Where a line of the data below has the string "then", copy that line.

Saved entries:
━━━━━━

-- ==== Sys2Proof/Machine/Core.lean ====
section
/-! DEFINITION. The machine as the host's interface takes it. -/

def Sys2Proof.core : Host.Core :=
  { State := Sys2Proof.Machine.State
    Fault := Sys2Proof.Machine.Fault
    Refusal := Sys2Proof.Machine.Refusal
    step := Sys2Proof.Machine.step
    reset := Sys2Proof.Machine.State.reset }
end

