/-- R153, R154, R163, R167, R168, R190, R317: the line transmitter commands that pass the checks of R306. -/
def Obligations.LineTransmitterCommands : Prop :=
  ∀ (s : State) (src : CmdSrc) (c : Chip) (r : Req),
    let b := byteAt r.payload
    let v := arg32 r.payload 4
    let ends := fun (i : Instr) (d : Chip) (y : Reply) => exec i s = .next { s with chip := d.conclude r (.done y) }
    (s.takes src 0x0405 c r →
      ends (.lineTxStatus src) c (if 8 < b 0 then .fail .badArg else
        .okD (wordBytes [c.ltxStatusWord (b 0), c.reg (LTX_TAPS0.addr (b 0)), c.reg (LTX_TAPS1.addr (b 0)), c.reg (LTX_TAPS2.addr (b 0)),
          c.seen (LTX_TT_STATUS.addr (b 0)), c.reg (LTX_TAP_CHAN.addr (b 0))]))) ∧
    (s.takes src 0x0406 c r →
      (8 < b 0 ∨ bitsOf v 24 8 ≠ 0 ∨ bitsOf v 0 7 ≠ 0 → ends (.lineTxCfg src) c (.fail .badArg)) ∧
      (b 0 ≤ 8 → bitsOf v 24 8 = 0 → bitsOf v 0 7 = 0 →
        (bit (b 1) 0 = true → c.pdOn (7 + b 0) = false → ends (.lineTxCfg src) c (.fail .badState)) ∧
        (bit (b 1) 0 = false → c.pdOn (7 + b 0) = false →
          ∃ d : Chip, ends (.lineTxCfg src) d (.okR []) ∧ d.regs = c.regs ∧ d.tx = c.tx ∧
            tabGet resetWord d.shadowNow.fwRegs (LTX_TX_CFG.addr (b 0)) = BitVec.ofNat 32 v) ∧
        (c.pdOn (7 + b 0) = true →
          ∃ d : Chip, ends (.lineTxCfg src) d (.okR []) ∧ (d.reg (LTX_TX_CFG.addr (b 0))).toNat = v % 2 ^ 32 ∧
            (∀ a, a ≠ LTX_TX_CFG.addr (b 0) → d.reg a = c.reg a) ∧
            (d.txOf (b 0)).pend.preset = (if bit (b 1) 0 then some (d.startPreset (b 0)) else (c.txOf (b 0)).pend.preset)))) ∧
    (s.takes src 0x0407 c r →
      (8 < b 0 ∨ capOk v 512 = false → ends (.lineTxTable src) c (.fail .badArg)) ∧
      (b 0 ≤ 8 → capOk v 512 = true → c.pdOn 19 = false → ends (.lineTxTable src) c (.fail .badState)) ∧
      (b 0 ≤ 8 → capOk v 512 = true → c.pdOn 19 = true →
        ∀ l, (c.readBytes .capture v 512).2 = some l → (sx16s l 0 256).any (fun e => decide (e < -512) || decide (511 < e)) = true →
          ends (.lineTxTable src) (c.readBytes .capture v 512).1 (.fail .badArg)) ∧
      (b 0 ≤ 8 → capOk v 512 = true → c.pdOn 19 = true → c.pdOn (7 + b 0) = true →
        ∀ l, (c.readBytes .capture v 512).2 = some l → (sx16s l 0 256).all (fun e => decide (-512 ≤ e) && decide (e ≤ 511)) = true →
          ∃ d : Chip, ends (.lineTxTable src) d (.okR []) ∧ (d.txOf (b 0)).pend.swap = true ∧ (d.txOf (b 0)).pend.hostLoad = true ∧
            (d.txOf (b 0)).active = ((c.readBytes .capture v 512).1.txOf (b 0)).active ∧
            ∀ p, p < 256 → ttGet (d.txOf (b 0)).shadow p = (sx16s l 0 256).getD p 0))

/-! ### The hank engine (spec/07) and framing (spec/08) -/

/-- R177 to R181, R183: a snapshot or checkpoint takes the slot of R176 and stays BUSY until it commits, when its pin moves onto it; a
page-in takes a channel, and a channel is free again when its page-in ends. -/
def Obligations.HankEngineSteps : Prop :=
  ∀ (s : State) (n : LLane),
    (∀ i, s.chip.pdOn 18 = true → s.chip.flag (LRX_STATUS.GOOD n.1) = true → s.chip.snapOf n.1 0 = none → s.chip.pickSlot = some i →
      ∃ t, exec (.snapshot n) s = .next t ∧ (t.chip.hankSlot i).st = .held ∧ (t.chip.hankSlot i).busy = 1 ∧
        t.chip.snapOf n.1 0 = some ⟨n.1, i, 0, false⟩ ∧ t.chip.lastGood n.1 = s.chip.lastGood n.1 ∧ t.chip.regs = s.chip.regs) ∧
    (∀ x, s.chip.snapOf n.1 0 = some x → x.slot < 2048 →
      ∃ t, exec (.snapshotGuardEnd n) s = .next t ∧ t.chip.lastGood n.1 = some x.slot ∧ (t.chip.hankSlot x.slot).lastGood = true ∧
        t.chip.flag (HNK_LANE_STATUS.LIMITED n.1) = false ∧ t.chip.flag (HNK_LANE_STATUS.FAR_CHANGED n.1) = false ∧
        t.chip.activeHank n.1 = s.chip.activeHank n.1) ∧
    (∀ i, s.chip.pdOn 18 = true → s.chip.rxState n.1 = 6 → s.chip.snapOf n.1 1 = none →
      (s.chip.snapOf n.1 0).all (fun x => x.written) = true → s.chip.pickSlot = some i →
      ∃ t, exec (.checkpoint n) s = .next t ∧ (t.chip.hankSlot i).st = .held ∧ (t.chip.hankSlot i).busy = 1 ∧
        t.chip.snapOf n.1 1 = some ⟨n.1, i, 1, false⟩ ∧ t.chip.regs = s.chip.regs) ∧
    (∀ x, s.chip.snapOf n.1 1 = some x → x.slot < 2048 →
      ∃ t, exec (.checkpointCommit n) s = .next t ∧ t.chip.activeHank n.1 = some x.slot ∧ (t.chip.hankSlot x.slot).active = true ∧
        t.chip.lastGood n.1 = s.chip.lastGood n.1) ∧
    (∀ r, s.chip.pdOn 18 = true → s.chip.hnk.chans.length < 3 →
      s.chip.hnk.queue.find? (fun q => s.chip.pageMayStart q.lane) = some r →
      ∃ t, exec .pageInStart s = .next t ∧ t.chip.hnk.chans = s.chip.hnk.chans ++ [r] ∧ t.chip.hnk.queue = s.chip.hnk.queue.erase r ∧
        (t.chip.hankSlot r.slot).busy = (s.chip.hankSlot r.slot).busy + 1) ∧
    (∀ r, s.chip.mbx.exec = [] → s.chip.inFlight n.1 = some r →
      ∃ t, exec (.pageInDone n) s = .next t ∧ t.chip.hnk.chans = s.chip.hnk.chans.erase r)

━━━━━━

== SOLVED EXERCISE ==
      ends (.lineTxStatus src) c (if 8 < b 0 then .fail .badArg else
            (d.txOf (b 0)).pend.preset = (if bit (b 1) 0 then some (d.startPreset (b 0)) else (c.txOf (b 0)).pend.preset)))) ∧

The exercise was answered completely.